- Born: 31 August 1960 (age 66) Ahmedabad, Gujarat
- Education: MA, PhD in English Literature
- Alma mater: St Stephen's College, Delhi; University of Illinois at Urbana–Champaign, USA;
- Occupations: Former Director of Indian Institute of Advanced Studies (Shimla); Former Professor of English at Jawaharlal Nehru University (New Delhi);

= Makarand Paranjape =

Indian novelist

Makarand R. Paranjape (born 31 August 1960) is an Indian novelist, poet, former director at the Indian Institute of Advanced Study (IIAS), Shimla, and former professor of English at the Jawaharlal Nehru University in New Delhi.
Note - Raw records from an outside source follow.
-- ==== Sys2Proof/Decode.lean ====
section
/-! DEFINITION. The words of the ports: decoding, total and rejecting by name, then encoding
(spec/30_encoding.md R101 to R111). -/

namespace Sys2Proof

/-! ### Fields of a word (R101 to R105) -/

/-- Bits 31:24: OP, HOP, UOP or the event code. -/
def byte3 (w : Word) : Byte := w.extractLsb' 24 8
/-- Bits 23:16: DRV or BUS. -/
def byte2 (w : Word) : Byte := w.extractLsb' 16 8
/-- Bits 15:8: A. -/
def byte1 (w : Word) : Byte := w.extractLsb' 8 8
/-- Bits 7:0: B, ARG, VAL, CNT, or a STATUS byte. -/
def byte0 (w : Word) : Byte := w.extractLsb' 0 8

/-- The word `{c3, c2, c1, c0}`, `c3` in the most significant place (R10). -/
def pack (c3 c2 c1 c0 : Byte) : Word := c3 ++ c2 ++ c1 ++ c0

/-- A bus or driver index as a byte field. -/
def indexByte (i : Fin 256) : Byte := BitVec.ofFin i

/-- A byte count as an 8-bit field (R84, R102, R104); a wider one, which `Params.wf` excludes, loses
its upper bits (log entry 3). -/
def countByte (n : Idx) : Byte := BitVec.ofNat 8 n

/-- A boolean as a byte field: bit 0, bits 7:1 zero. -/
def boolByte (v : Bool) : Byte := if v then 1 else 0

/-- The code of a speed preset (R110). -/
def Speed.code : Speed → Bool
  | .standard100k => false
  | .fast400k => true

def Speed.ofCode (v : Bool) : Speed := if v then .fast400k else .standard100k

/-- The code of a transfer mode (R110). -/
def Mode.code : Mode → Bool
  | .transmit => false
  | .receive => true

def Mode.ofCode (v : Bool) : Mode := if v then .receive else .transmit

/-! ### Decoding -/

/-- Why a word names no operation on its port. -/
inductive Reject where
  /-- the code field names no operation of the port -/
  | unknownCode
  /-- a field that must be zero is not -/
  | reservedBits
  /-- the driver index is not below NUM_DRIVERS -/
  | noSuchDriver
  /-- the bus identifier is not below NUM_BUSES -/
  | noSuchBus
  /-- REGISTER with a bus other than BUS_OF of the driver -/
  | wrongBus
  /-- a status byte with none of bits 3:0 set -/
  | noCondition
  deriving DecidableEq, Repr

/-- Go on if the field is zero. -/
def needZero (x : Byte) (k : Except Reject Instr) : Except Reject Instr :=
  if x = 0 then k else .error .reservedBits

/-- Go on with the driver the field names. -/
def withDriver (p : Params) (x : Byte) (k : DrvId → Except Reject Instr) : Except Reject Instr :=
  if p.hasDriver x.toFin then k x.toFin else .error .noSuchDriver

/-- Go on with the bus the field names. -/
def withBus (p : Params) (x : Byte) (k : BusId → Except Reject Instr) : Except Reject Instr :=
  if p.hasBus x.toFin then k x.toFin else .error .noSuchBus

/-- Go on with the one-bit option in bit 0; bits 7:1 must be zero. -/
def withBit (x : Byte) (k : Bool → Except Reject Instr) : Except Reject Instr :=
  if x = 0 then k false else if x = 1 then k true else .error .reservedBits

/-- The CMD port: the table of R107 with the conditions of R111. -/
def decodeCmd (p : Params) (w : Word) : Except Reject Instr :=
  match (byte3 w).toNat with
  | 0x01 =>
    needZero (byte0 w) <| withDriver p (byte2 w) fun d => withBus p (byte1 w) fun bus =>
      if p.busOf[d] = bus then .ok (.register d bus) else .error .wrongBus
  | 0x02 =>
    needZero (byte0 w) <| needZero (byte2 w) <| withBus p (byte1 w) fun bus => .ok (.unregister bus)
  | 0x03 =>
    needZero (byte1 w) <| withDriver p (byte2 w) fun d => withBit (byte0 w) fun v =>
      .ok (.setSpeed d (Speed.ofCode v))
  | 0x04 =>
    needZero (byte1 w) <| needZero (byte0 w) <| withDriver p (byte2 w) fun d => .ok (.beginMaster d)
  | 0x05 =>
    needZero (byte0 w) <| withDriver p (byte2 w) fun d => .ok (.beginSlave d (byte1 w))
  | 0x06 =>
    needZero (byte1 w) <| withDriver p (byte2 w) fun d => withBit (byte0 w) fun v =>
      .ok (.onRequest d v)
  | 0x07 =>
    needZero (byte1 w) <| withDriver p (byte2 w) fun d => withBit (byte0 w) fun v =>
      .ok (.onReceive d v)
  | 0x08 =>
    needZero (byte0 w) <| withDriver p (byte2 w) fun d => .ok (.beginTransmission d (byte1 w))
  | 0x09 =>
    needZero (byte0 w) <| withDriver p (byte2 w) fun d => .ok (.write d (byte1 w))
  | 0x0A =>
    needZero (byte1 w) <| withDriver p (byte2 w) fun d => withBit (byte0 w) fun v =>
      .ok (.endTransmission d v)
  | 0x0B => withDriver p (byte2 w) fun d => .ok (.requestFrom d (byte1 w) (byte0 w))
  | 0x0C =>
    needZero (byte1 w) <| needZero (byte0 w) <| withDriver p (byte2 w) fun d => .ok (.read d)
  | _ => .error .unknownCode

/-- The HAL port: the table of R108. -/
def decodeHal (p : Params) (w : Word) : Except Reject Instr :=
  needZero (byte1 w) <| withBus p (byte2 w) fun b =>
    match (byte3 w).toNat with
    | 0x01 => withBit (byte0 w) fun v => .ok (.halInitMaster b (Speed.ofCode v))
    | 0x02 => .ok (.halInitSlave b (byte0 w))
    | 0x03 => needZero (byte0 w) (.ok (.halEnableModule b))
    | 0x04 => needZero (byte0 w) (.ok (.halDisableModule b))
    | 0x05 => withBit (byte0 w) fun v => .ok (.halSetMode b (Mode.ofCode v))
    | 0x06 => .ok (.halSetTargetAddress b (byte0 w))
    | 0x07 => needZero (byte0 w) (.ok (.halIssueStart b))
    | 0x08 => needZero (byte0 w) (.ok (.halIssueStop b))
    | 0x09 => .ok (.halSendNextByte b (byte0 w))
    | 0x0A => needZero (byte0 w) (.ok (.halReceiveNextByte b))
    | 0x0B => needZero (byte0 w) (.ok (.halIsBusBusy b))
    | 0x0C => needZero (byte0 w) (.ok (.halIsStopPending b))
    | 0x0D => needZero (byte0 w) (.ok (.halGetInterruptStatus b))
    | 0x0E => .ok (.halClearInterruptStatus b (byte0 w))
    | 0x0F => .ok (.halEnableInterruptSources b (byte0 w))
    | _ => .error .unknownCode

/-- The IRQ port: the event word `{0xE0, BUS, 0, 0}` of R105, for any BUS (R111). -/
def decodeEvent (w : Word) : Except Reject Instr :=
  if byte3 w = 0xE0 then
    needZero (byte1 w) <| needZero (byte0 w) (.ok (.dispatch (byte2 w)))
  else .error .unknownCode

/-- Every handler a status byte selects, in the fixed order of R190; bits 7:4 select none. -/
def statusHandlers (status : Byte) : List Instr :=
  (if status.getLsbD 0 then [.evReceive] else []) ++
  (if status.getLsbD 1 then [.evTransmit] else []) ++
  (if status.getLsbD 2 then [.evNak] else []) ++
  (if status.getLsbD 3 then [.evStop] else [])

/-- The handler a status byte selects first. -/
def decodeStatus (w : Word) : Except Reject Instr :=
  match statusHandlers (byte0 w) with
  | i :: _ => .ok i
  | [] => .error .noCondition

/-- The UPCALL port: R104. -/
def decodeUpcall (p : Params) (w : Word) : Except Reject Instr :=
  needZero (byte1 w) <| withDriver p (byte2 w) fun d =>
    match (byte3 w).toNat with
    | 0xF0 => needZero (byte0 w) (.ok (.upOnRequest d))
    | 0xF1 => .ok (.upOnReceive d (byte0 w))
    | _ => .error .unknownCode

/-- What a word on a port says. -/
def decode (p : Params) (port : Port) (w : Word) : Except Reject Instr :=
  match port with
  | .cmd => decodeCmd p w
  | .hal => decodeHal p w
  | .irq => decodeEvent w
  | .status => decodeStatus w
  | .upcall => decodeUpcall p w

/-- A word as spec/opcode_table.json numbers its bits, with no port given: the first port that
knows it, in the order CMD, IRQ, UPCALL, HAL (a word of a command and of a HAL call reads as the
command: log entry 11); a word of at most 8 bits is a STATUS byte. The parameters are the
reference ones. -/
def decodeTableWord (nbits w : Nat) : Option Instr :=
  let word : Word := BitVec.ofNat 32 w
  if nbits = 0 then none
  else if nbits ≤ 8 then (decodeStatus word).toOption
  else
    (decodeCmd Config.reference word).toOption.orElse fun _ =>
      (decodeEvent word).toOption.orElse fun _ =>
        (decodeUpcall Config.reference word).toOption.orElse fun _ =>
          (decodeHal Config.reference word).toOption

/-! ### Encoding -/

/-- A command word (R101). -/
def cmdWord (op : Byte) (d : DrvId) (a b : Byte) : Word := pack op (indexByte d) a b

/-- A HAL call word (R103). -/
def halWord (hop : Byte) (b : BusId) (arg : Byte) : Word := pack hop (indexByte b) 0 arg

/-- A HAL return word (R103). -/
def halReturnWord (hop : Byte) (b : BusId) (val : Byte) : Word := pack hop (indexByte b) 0 val

/-- An upcall word (R104). -/
def upcallWord (uop : Byte) (d : DrvId) (cnt : Byte) : Word := pack uop (indexByte d) 0 cnt

/-- An event word (R105). -/
def eventWord (bus : Byte) : Word := pack 0xE0 bus 0 0

/-- A response word (R102); `drv` is the DRV field as the command word had it. -/
def responseWord (op drv : Byte) (ill : Bool) (val : Byte) : Word := pack op drv (boolByte ill) val

/-- The word of an operation and the port it crosses; the internal operations have none. -/
def encode : Instr → Option (Port × Word)
  | .register d bus => some (.cmd, cmdWord 0x01 d (indexByte bus) 0)
  | .unregister bus => some (.cmd, cmdWord 0x02 0 (indexByte bus) 0)
  | .setSpeed d speed => some (.cmd, cmdWord 0x03 d 0 (boolByte speed.code))
  | .beginMaster d => some (.cmd, cmdWord 0x04 d 0 0)
  | .beginSlave d addr => some (.cmd, cmdWord 0x05 d addr 0)
  | .onRequest d bind => some (.cmd, cmdWord 0x06 d 0 (boolByte bind))
  | .onReceive d bind => some (.cmd, cmdWord 0x07 d 0 (boolByte bind))
  | .beginTransmission d addr => some (.cmd, cmdWord 0x08 d addr 0)
  | .write d byte => some (.cmd, cmdWord 0x09 d byte 0)
  | .endTransmission d sendStop => some (.cmd, cmdWord 0x0A d 0 (boolByte sendStop))
  | .requestFrom d addr n => some (.cmd, cmdWord 0x0B d addr n)
  | .read d => some (.cmd, cmdWord 0x0C d 0 0)
  | .halInitMaster b config => some (.hal, halWord 0x01 b (boolByte config.code))
  | .halInitSlave b addr => some (.hal, halWord 0x02 b addr)
  | .halEnableModule b => some (.hal, halWord 0x03 b 0)
  | .halDisableModule b => some (.hal, halWord 0x04 b 0)
  | .halSetMode b mode => some (.hal, halWord 0x05 b (boolByte mode.code))
  | .halSetTargetAddress b addr => some (.hal, halWord 0x06 b addr)
  | .halIssueStart b => some (.hal, halWord 0x07 b 0)
  | .halIssueStop b => some (.hal, halWord 0x08 b 0)
  | .halSendNextByte b byte => some (.hal, halWord 0x09 b byte)
  | .halReceiveNextByte b => some (.hal, halWord 0x0A b 0)
  | .halIsBusBusy b => some (.hal, halWord 0x0B b 0)
  | .halIsStopPending b => some (.hal, halWord 0x0C b 0)
  | .halGetInterruptStatus b => some (.hal, halWord 0x0D b 0)
  | .halClearInterruptStatus b bits => some (.hal, halWord 0x0E b bits)
  | .halEnableInterruptSources b bits => some (.hal, halWord 0x0F b bits)
  | .dispatch bus => some (.irq, eventWord bus)
  | .evReceive => some (.status, 0x01)
  | .evTransmit => some (.status, 0x02)
  | .evNak => some (.status, 0x04)
  | .evStop => some (.status, 0x08)
  | .upOnRequest d => some (.upcall, upcallWord 0xF0 d 0)
  | .upOnReceive d count => some (.upcall, upcallWord 0xF1 d count)
  | .lookup _ | .handleRequestSlave _ | .handleReceive _ => none

/-- The `match` and `mask` of the operation's row in the tables of R107, R108 and R109. -/
def tableRow : Instr → Option (Word × Word)
  | .register _ _ => some (0x01000000, 0xFF0000FF)
  | .unregister _ => some (0x02000000, 0xFFFF00FF)
  | .setSpeed _ _ => some (0x03000000, 0xFF00FFFE)
  | .beginMaster _ => some (0x04000000, 0xFF00FFFF)
  | .beginSlave _ _ => some (0x05000000, 0xFF0000FF)
  | .onRequest _ _ => some (0x06000000, 0xFF00FFFE)
  | .onReceive _ _ => some (0x07000000, 0xFF00FFFE)
  | .beginTransmission _ _ => some (0x08000000, 0xFF0000FF)
  | .write _ _ => some (0x09000000, 0xFF0000FF)
  | .endTransmission _ _ => some (0x0A000000, 0xFF00FFFE)
  | .requestFrom _ _ _ => some (0x0B000000, 0xFF000000)
  | .read _ => some (0x0C000000, 0xFF00FFFF)
  | .halInitMaster _ _ => some (0x01000000, 0xFF00FFFE)
  | .halInitSlave _ _ => some (0x02000000, 0xFF00FF00)
  | .halEnableModule _ => some (0x03000000, 0xFF00FFFF)
  | .halDisableModule _ => some (0x04000000, 0xFF00FFFF)
  | .halSetMode _ _ => some (0x05000000, 0xFF00FFFE)
  | .halSetTargetAddress _ _ => some (0x06000000, 0xFF00FF00)
  | .halIssueStart _ => some (0x07000000, 0xFF00FFFF)
  | .halIssueStop _ => some (0x08000000, 0xFF00FFFF)
  | .halSendNextByte _ _ => some (0x09000000, 0xFF00FF00)
  | .halReceiveNextByte _ => some (0x0A000000, 0xFF00FFFF)
  | .halIsBusBusy _ => some (0x0B000000, 0xFF00FFFF)
  | .halIsStopPending _ => some (0x0C000000, 0xFF00FFFF)
  | .halGetInterruptStatus _ => some (0x0D000000, 0xFF00FFFF)
  | .halClearInterruptStatus _ _ => some (0x0E000000, 0xFF00FF00)
  | .halEnableInterruptSources _ _ => some (0x0F000000, 0xFF00FF00)
  | .dispatch _ => some (0xE0000000, 0xFF00FFFF)
  | .evReceive => some (0x01, 0x01)
  | .evTransmit => some (0x02, 0x02)
  | .evNak => some (0x04, 0x04)
  | .evStop => some (0x08, 0x08)
  | .upOnRequest _ => some (0xF0000000, 0xFF00FFFF)
  | .upOnReceive _ _ => some (0xF1000000, 0xFF00FF00)
  | .lookup _ | .handleRequestSlave _ | .handleReceive _ => none

end Sys2Proof
end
==Early life and education==
Makarand R. Paranjape was born in 1960 in Ahmedabad, Gujarat. He was educated at Bishop Cotton Boys' School in Bangalore and at St. Stephen's College, University of Delhi, where he received a B.A. (Hons.) in English in 1980. Thereafter, he joined the University of Illinois at Urbana–Champaign for his M.A. in English Literature and, subsequently, a PhD, in 1985, on the topic Mysticism in Indian English Poetry.

==Career==
Makarand Paranjape had started his career in 1980 as a teaching assistant at the University of Illinois at Urbana-Champaign (UIUC) and returned to India in 1986 to join the University of Hyderabad, first as a lecturer and then a reader. In 1994, he joined the Department of Humanities and Social Sciences at IIT Delhi as an associate professor and, between 1999 and 2018, served as a professor at Jawaharlal Nehru University, New Delhi.

=== IIAS Controversy ===
Paranjape was appointed as Director of IIAS in August 2018. In August 2020, 63 charges of irregularities were filed against him according to the Vice Chancellor and he was asked to resign from the post. Paranjape offered a rebuttal to his critics through an interview with The Wire in April 2021. However, it was later reported that he had violated the MoA (memorandum of association) of the institute as its Director and that it was not any clash with other specific individual heads at the institution. Paranjape resigned from the post in 2021 after he was given a farewell by the institute on 30 July 2021.

== Works and reception ==
In his coffee-table book of poems published in January 2022 as Identity's Last Secret, Paranjape discussed how he "came out of a difficult relationship." In 2013, Makarand R. Paranjape published a novel called Body Offering. The novel is a tale of a middle-aged man's extra-marital affair with a woman 25 years younger than him. The Sunday Guardian dubbed the book as one "that walked in the long shadow cast" by Russian-American writer Vladimir Nabokov's 1955 novel Lolita.

== Personal life ==
In 1987, Paranjape married Sarina, a graduate student at UIUC. In 2006, he married (Note: Sources do not discuss his divorce with Sarina. They were married as of December, 2004 and Sarina was a program officer at United States-India Educational Foundation.) Devaki Singh, daughter of Arun Singh. He is now married to Gayatri Iyer.

== Honours ==
- ICCR Chair in Indian Studies, National University of Singapore, August 2010 onwards.
- October–December 2014: Inaugural DAAD-Eric Auerbach Visiting Chair in World Literatures at the University of Tübingen, Germany.